# Aim of the task
Every record, from the first line to the last, needs to be given again exactly.

# Dataset entries
theorem commandComplete_keeps (w : ℕ) (p : ℕ) (s : Sys2Proof.Machine.State) : Keeps 0x50090000000034c00460000000010600506078007c92001848000002000900080000040000000000000027808ee13 s (commandComplete w p s) := by
  unfold commandComplete
  repeat' first
    | with_reducible exact Keeps.refl _ _
    | with_reducible apply Keeps.ite
    | (with_reducible apply Keeps.next (drainEnded_keeps ..)); decide +kernel
    | (with_reducible apply Keeps.next (consumeLeases_keeps ..)); decide +kernel
    | (with_reducible apply Keeps.next (completeCores_keeps ..)); decide +kernel
    | (with_reducible apply Keeps.next (resetPart_keeps ..)); decide +kernel
    | (with_reducible apply Keeps.next (sendDone_keeps ..)); decide +kernel
    | (with_reducible apply Keeps.next (donated_keeps ..)); decide +kernel
    | (with_reducible apply Keeps.next (State.modPart_keeps ..)); decide +kernel
    | (with_reducible apply Keeps.next (finishCmd_keeps ..)); decide +kernel
    | with_reducible apply Keeps.foldl
    | (intro _; beta_reduce)
    | split
    | dsimp only

theorem seSync_keeps (w : ℕ) (p : ℕ) (s : Sys2Proof.Machine.State) : Keeps 0x11000000000000000000000000000000000000000000000000000000 s (seSync w p s) := by
  unfold seSync
  repeat' first
    | with_reducible exact Keeps.refl _ _
    | with_reducible apply forEach_keeps
    | with_reducible apply Keeps.ite
    | (with_reducible apply Keeps.next (State.setReg_keeps ..)); decide +kernel
    | (with_reducible apply Keeps.next (State.wr_keeps ..)); decide +kernel
    | with_reducible apply Keeps.foldl
    | (intro _; beta_reduce)
    | split
    | dsimp only

theorem slotRefused_keeps (w : ℕ) (p : ℕ) (s : Sys2Proof.Machine.State) : Keeps 0x8000000000000000000000000000000000000000000000000000000 s (slotRefused w p s) := by
  unfold slotRefused
  repeat' first
    | with_reducible exact Keeps.refl _ _
    | with_reducible apply Keeps.ite
    | (with_reducible apply Keeps.next (State.bump_keeps ..)); decide +kernel
    | with_reducible apply Keeps.foldl
    | (intro _; beta_reduce)
    | split
    | dsimp only

theorem slotJoin_keeps (w : ℕ) (p : ℕ) (n : ℕ) (s : Sys2Proof.Machine.State) : Keeps 0x19000000000000000000000000000000000000000000000000001000 s (slotJoin w p n s) := by
  unfold slotJoin
  repeat' first
    | with_reducible exact Keeps.refl _ _
    | with_reducible apply Keeps.ite
    | (with_reducible apply Keeps.next (State.putSeSlots_keeps ..)); decide +kernel
    | (with_reducible apply Keeps.next (slotRefused_keeps ..)); decide +kernel
    | (with_reducible apply Keeps.next (seSync_keeps ..)); decide +kernel
    | with_reducible apply Keeps.foldl
    | (intro _; beta_reduce)
    | split
    | dsimp only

# Response to the exercise
theorem commandComplete_keeps (w : ℕ) (p : ℕ) (s : Sys2Proof.Machine.State) : Keeps 0x50090000000034c00460000000010600506078007c92001848000002000900080000040000000000000027808ee13 s (commandComplete w p s) := by
  unfold commandComplete
  repeat' first
    | with_reducible exact Keeps.refl _ _
    | with_reducible apply Keeps.ite
    | (with_reducible apply Keeps.next (drainEnded_keeps ..)); decide +kernel
    | (with_reducible apply Keeps.next (consumeLeases_keeps ..)); decide +kernel
    | (with_reducible apply Keeps.next (completeCores_keeps ..)); decide +kernel
    | (with_reducible apply Keeps.next (resetPart_keeps ..)); decide +kernel
    | (with_reducible apply Keeps.next (sendDone_keeps ..)); decide +kernel
    | (with_reducible apply Keeps.next (donated_keeps ..)); decide +kernel
    | (with_reducible apply Keeps.next (State.modPart_keeps ..)); decide +kernel
    | (with_reducible apply Keeps.next (finishCmd_keeps ..)); decide +kernel
    | with_reducible apply Keeps.foldl
    | (intro _; beta_reduce)
    | split
    | dsimp only

theorem seSync_keeps (w : ℕ) (p : ℕ) (s : Sys2Proof.Machine.State) : Keeps 0x11000000000000000000000000000000000000000000000000000000 s (seSync w p s) := by
  unfold seSync
  repeat' first
    | with_reducible exact Keeps.refl _ _
    | with_reducible apply forEach_keeps
    | with_reducible apply Keeps.ite
    | (with_reducible apply Keeps.next (State.setReg_keeps ..)); decide +kernel
    | (with_reducible apply Keeps.next (State.wr_keeps ..)); decide +kernel
    | with_reducible apply Keeps.foldl
    | (intro _; beta_reduce)
    | split
    | dsimp only

theorem slotRefused_keeps (w : ℕ) (p : ℕ) (s : Sys2Proof.Machine.State) : Keeps 0x8000000000000000000000000000000000000000000000000000000 s (slotRefused w p s) := by
  unfold slotRefused
  repeat' first
    | with_reducible exact Keeps.refl _ _
    | with_reducible apply Keeps.ite
    | (with_reducible apply Keeps.next (State.bump_keeps ..)); decide +kernel
    | with_reducible apply Keeps.foldl
    | (intro _; beta_reduce)
    | split
    | dsimp only

theorem slotJoin_keeps (w : ℕ) (p : ℕ) (n : ℕ) (s : Sys2Proof.Machine.State) : Keeps 0x19000000000000000000000000000000000000000000000000001000 s (slotJoin w p n s) := by
  unfold slotJoin
  repeat' first
    | with_reducible exact Keeps.refl _ _
    | with_reducible apply Keeps.ite
    | (with_reducible apply Keeps.next (State.putSeSlots_keeps ..)); decide +kernel
    | (with_reducible apply Keeps.next (slotRefused_keeps ..)); decide +kernel
    | (with_reducible apply Keeps.next (seSync_keeps ..)); decide +kernel
    | with_reducible apply Keeps.foldl
    | (intro _; beta_reduce)
    | split
    | dsimp only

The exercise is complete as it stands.